* Task objective
Sift the material for lines containing "placeOf", and return them.

Data under study START

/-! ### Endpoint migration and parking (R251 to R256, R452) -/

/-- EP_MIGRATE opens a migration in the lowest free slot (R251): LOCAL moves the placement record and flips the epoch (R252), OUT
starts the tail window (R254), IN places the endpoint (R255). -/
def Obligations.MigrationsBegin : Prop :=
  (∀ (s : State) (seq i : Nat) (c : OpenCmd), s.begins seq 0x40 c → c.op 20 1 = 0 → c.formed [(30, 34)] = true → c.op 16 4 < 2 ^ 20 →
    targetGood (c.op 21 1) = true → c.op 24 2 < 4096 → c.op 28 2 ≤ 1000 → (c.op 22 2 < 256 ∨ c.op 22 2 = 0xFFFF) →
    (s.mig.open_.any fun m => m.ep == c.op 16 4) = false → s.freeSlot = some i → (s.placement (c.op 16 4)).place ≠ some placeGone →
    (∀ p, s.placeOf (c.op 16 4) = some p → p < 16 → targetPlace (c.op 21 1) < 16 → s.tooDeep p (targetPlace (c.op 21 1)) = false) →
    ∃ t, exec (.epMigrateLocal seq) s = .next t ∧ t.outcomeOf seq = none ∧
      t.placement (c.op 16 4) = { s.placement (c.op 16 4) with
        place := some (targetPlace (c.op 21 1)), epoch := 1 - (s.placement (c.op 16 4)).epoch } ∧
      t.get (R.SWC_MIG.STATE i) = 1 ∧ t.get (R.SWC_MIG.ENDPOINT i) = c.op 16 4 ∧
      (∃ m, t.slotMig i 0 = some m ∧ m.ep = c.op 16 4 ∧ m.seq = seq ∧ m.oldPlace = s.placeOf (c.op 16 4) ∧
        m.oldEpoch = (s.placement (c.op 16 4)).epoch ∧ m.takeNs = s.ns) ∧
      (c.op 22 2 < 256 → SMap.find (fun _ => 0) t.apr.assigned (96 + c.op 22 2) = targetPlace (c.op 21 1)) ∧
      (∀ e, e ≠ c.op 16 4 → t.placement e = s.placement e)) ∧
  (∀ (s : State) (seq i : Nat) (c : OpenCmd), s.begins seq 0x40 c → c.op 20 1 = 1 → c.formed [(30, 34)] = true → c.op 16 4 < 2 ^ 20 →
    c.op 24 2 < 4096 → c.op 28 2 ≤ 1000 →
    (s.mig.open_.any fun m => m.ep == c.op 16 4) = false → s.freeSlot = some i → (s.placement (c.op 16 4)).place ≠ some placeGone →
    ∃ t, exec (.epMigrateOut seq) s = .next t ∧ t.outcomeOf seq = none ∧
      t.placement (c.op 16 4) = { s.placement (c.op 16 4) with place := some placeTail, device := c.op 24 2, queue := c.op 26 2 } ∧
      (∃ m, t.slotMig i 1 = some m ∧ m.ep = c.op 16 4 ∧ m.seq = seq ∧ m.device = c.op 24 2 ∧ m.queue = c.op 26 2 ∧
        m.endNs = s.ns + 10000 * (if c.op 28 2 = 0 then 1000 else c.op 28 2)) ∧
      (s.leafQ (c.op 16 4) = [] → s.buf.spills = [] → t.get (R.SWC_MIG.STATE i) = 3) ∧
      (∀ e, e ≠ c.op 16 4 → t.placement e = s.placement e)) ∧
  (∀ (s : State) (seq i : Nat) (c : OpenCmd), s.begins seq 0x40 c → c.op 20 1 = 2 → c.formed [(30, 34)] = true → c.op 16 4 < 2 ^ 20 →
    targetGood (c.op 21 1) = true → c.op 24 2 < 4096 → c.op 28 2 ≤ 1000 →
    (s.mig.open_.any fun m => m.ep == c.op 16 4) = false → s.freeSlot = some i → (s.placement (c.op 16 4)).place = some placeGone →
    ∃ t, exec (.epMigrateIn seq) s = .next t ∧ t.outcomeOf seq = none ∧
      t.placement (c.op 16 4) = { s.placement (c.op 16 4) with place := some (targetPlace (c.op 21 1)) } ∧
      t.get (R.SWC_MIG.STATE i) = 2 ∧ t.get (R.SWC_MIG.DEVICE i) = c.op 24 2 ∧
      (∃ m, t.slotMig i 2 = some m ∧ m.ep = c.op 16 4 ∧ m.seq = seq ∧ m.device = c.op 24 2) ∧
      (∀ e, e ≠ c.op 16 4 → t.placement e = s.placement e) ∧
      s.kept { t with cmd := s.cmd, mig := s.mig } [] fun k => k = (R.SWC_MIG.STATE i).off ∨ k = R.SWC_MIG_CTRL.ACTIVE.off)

Data under study END

* Task answer
    (∀ p, s.placeOf (c.op 16 4) = some p → p < 16 → targetPlace (c.op 21 1) < 16 → s.tooDeep p (targetPlace (c.op 21 1)) = false) →
      (∃ m, t.slotMig i 0 = some m ∧ m.ep = c.op 16 4 ∧ m.seq = seq ∧ m.oldPlace = s.placeOf (c.op 16 4) ∧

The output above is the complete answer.